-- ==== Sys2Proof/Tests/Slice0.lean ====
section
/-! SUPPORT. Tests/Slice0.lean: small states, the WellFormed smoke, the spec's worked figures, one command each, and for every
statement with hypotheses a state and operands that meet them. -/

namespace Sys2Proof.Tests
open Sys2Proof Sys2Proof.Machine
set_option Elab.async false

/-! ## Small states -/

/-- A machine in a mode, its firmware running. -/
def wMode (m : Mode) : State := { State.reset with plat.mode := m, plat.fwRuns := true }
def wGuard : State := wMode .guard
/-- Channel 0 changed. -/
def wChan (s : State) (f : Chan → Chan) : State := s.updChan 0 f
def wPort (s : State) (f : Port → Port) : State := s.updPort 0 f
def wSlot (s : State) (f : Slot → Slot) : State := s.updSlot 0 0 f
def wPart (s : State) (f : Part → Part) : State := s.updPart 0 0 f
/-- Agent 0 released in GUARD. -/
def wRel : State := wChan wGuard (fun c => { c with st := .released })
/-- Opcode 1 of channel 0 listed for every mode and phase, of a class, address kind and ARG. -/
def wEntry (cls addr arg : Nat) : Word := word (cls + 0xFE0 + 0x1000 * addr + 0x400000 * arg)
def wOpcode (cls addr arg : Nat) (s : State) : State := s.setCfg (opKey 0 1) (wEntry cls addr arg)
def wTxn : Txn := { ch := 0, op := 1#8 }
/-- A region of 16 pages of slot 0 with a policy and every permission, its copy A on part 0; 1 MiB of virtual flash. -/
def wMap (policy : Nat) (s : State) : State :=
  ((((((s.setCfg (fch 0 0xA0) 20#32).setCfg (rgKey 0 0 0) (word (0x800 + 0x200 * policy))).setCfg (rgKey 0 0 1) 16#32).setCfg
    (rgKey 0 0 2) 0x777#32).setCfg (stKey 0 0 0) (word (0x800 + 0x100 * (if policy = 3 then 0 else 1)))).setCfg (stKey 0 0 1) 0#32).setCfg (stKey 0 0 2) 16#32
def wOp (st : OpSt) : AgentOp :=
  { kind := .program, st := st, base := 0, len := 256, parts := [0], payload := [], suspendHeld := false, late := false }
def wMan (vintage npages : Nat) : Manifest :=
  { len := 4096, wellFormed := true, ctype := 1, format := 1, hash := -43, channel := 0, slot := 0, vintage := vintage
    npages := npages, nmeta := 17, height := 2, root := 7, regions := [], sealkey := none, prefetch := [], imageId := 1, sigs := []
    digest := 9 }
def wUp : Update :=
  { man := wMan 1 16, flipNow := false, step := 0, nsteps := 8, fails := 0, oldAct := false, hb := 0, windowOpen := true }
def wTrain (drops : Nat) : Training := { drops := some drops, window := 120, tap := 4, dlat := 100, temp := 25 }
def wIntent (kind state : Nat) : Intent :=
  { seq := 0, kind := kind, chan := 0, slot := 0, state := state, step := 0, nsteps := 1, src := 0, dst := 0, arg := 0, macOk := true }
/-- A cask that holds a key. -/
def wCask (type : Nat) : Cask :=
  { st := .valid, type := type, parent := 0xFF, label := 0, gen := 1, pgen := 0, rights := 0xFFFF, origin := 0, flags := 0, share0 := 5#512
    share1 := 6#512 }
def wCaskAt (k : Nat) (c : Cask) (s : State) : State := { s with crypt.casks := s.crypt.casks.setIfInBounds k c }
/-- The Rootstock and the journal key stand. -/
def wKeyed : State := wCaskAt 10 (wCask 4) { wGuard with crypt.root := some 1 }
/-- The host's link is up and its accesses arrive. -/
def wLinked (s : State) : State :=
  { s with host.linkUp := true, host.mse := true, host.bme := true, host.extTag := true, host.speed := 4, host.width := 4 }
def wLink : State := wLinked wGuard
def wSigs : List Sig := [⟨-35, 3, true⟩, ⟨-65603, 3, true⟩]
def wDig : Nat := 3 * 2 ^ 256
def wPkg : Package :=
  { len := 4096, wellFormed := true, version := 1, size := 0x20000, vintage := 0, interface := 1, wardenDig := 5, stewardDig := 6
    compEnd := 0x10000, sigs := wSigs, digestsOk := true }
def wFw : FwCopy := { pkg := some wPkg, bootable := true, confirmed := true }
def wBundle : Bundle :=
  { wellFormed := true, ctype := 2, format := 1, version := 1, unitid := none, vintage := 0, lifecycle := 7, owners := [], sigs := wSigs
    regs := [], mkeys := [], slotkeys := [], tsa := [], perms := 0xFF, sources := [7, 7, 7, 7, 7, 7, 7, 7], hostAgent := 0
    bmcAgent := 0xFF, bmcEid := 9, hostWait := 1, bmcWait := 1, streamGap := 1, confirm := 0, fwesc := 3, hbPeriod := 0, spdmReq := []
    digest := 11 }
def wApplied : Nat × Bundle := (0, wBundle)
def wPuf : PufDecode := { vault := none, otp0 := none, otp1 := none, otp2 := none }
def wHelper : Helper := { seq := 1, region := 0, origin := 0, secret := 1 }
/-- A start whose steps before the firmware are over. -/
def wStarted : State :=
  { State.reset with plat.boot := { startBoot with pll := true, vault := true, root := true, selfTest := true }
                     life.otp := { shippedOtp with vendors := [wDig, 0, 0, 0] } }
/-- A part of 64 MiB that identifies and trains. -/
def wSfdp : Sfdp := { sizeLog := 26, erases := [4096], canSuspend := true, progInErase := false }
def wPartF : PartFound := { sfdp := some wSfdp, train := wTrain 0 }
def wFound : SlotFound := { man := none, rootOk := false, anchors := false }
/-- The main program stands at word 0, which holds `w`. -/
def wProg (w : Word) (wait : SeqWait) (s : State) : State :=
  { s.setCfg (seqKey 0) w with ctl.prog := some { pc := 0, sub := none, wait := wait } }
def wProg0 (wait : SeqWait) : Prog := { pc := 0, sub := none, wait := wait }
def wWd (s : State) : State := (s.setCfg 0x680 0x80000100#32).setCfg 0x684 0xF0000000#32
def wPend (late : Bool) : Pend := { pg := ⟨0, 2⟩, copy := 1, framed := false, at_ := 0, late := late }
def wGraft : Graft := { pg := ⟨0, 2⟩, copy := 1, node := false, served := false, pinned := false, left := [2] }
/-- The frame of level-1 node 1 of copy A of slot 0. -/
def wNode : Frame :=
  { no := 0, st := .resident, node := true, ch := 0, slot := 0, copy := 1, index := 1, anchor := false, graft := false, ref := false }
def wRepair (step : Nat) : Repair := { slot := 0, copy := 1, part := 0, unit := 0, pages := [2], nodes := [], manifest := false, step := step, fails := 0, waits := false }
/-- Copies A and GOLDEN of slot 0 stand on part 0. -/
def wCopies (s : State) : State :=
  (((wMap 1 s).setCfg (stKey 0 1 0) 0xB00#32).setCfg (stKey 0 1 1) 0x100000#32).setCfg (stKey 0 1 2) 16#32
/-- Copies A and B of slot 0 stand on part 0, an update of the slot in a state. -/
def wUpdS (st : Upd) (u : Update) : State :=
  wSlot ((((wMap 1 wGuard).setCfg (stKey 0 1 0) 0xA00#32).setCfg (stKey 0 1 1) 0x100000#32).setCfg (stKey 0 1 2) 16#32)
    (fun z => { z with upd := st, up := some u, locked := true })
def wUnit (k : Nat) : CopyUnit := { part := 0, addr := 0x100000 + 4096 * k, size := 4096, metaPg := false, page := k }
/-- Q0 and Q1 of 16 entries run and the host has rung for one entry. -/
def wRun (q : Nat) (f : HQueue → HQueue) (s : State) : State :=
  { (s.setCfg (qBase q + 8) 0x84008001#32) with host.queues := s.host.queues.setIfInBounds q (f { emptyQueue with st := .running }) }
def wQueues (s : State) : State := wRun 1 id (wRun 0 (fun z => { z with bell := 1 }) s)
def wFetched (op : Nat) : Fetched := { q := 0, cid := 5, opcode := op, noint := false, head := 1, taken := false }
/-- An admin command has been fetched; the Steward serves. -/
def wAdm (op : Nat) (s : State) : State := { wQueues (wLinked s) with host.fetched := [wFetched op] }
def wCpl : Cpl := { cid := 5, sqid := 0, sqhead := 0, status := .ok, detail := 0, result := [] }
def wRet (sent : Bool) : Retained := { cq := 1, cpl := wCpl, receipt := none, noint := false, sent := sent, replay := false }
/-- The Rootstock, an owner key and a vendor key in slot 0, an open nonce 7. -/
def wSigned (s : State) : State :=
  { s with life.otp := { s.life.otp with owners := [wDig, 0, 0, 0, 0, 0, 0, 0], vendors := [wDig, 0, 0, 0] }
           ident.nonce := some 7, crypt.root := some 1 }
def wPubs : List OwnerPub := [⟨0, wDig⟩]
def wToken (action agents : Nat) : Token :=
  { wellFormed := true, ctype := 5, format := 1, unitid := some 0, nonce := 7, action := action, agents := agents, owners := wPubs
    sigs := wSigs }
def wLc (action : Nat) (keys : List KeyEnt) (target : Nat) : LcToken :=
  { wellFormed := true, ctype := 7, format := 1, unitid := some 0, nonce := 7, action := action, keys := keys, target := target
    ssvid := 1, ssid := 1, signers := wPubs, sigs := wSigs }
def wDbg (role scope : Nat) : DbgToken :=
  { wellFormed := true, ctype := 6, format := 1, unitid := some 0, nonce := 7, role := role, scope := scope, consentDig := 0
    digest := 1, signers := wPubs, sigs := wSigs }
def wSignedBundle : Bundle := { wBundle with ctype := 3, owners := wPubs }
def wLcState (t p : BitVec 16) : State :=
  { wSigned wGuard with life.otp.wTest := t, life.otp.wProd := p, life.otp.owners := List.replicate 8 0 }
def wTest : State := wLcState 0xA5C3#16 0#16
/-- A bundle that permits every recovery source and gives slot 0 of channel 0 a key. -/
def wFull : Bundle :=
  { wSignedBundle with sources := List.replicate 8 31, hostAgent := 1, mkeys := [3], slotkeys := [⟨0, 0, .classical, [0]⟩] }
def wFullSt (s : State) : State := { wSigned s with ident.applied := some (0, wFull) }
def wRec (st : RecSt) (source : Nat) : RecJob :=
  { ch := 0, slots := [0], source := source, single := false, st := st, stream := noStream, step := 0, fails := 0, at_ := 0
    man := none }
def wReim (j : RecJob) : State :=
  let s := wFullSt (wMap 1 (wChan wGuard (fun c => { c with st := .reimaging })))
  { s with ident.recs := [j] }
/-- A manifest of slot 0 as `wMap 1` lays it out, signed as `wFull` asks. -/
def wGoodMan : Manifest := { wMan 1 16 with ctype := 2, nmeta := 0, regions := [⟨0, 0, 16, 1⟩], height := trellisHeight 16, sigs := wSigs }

_____

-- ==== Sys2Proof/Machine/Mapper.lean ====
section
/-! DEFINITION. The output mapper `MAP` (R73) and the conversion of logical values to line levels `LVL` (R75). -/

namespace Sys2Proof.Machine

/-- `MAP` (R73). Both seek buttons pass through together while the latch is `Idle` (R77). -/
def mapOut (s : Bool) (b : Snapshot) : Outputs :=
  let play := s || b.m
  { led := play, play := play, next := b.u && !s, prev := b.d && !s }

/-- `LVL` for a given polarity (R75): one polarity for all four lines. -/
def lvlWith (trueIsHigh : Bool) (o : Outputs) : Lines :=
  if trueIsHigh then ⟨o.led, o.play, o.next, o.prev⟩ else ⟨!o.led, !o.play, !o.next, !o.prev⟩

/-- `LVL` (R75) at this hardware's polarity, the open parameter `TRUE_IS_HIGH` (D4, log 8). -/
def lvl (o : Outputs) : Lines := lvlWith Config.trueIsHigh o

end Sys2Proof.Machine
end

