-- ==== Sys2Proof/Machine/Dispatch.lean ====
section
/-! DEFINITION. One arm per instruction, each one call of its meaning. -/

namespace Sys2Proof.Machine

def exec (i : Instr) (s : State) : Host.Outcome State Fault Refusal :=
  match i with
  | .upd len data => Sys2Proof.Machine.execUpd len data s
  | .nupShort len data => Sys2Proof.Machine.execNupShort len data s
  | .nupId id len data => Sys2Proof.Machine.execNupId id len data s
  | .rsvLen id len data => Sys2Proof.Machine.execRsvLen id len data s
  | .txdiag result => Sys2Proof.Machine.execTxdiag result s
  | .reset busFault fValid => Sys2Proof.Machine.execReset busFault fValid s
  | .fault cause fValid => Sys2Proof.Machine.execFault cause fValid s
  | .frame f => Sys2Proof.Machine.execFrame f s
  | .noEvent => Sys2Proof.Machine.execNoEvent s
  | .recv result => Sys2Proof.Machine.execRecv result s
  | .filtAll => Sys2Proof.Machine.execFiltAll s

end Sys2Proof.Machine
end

_____

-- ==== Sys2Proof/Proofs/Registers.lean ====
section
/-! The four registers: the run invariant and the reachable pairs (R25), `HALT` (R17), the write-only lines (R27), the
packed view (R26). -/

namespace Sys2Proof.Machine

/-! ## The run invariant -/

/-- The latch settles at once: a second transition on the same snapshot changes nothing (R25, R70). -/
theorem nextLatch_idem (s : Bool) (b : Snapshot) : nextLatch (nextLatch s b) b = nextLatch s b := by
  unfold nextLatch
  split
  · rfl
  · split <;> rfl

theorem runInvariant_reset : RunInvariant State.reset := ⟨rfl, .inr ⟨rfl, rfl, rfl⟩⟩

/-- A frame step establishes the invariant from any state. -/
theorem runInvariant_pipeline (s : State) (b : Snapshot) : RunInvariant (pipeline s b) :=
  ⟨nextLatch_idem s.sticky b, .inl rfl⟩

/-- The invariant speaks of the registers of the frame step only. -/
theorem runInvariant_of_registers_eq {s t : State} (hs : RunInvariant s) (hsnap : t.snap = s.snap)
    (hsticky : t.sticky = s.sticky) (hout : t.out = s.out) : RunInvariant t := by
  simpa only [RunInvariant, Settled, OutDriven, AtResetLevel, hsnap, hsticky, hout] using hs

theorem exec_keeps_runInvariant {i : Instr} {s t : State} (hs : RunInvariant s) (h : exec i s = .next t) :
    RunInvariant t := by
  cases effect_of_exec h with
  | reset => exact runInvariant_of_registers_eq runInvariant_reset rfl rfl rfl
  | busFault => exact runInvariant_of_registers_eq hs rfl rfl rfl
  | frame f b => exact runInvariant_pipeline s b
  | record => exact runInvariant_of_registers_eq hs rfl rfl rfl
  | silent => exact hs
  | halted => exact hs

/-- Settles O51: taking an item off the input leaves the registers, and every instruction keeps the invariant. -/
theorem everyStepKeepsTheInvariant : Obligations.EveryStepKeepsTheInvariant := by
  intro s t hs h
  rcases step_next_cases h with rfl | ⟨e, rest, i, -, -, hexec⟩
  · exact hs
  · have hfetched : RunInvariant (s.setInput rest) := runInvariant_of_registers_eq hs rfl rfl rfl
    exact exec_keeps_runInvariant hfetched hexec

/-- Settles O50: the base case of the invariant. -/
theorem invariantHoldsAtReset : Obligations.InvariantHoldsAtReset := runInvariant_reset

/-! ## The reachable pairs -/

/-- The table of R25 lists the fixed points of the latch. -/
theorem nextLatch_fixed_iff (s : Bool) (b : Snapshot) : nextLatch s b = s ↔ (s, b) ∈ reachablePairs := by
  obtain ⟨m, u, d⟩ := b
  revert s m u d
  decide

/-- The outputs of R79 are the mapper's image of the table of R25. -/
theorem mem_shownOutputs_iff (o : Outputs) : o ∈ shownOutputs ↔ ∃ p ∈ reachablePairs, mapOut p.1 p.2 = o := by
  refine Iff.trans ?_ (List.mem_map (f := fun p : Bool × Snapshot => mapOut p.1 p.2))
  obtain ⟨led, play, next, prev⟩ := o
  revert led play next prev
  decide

_____

* **WORK ITEM**
Transcribe the lines above between the line holding "-- ==== Sys2Proof/Tests/Slice0.lean" and the line holding "open Sys2Proof Sys2Proof.Machine", inclusive, exactly as they stand and with nothing added.

* **TASK ANSWER**
-- ==== Sys2Proof/Tests/Slice0.lean ====
section
/-! SUPPORT. Tests/Slice0.lean: small states, the WellFormed smoke, the spec's worked figures, one command each, and for every
statement with hypotheses a state and operands that meet them. -/

namespace Sys2Proof.Tests
open Sys2Proof Sys2Proof.Machine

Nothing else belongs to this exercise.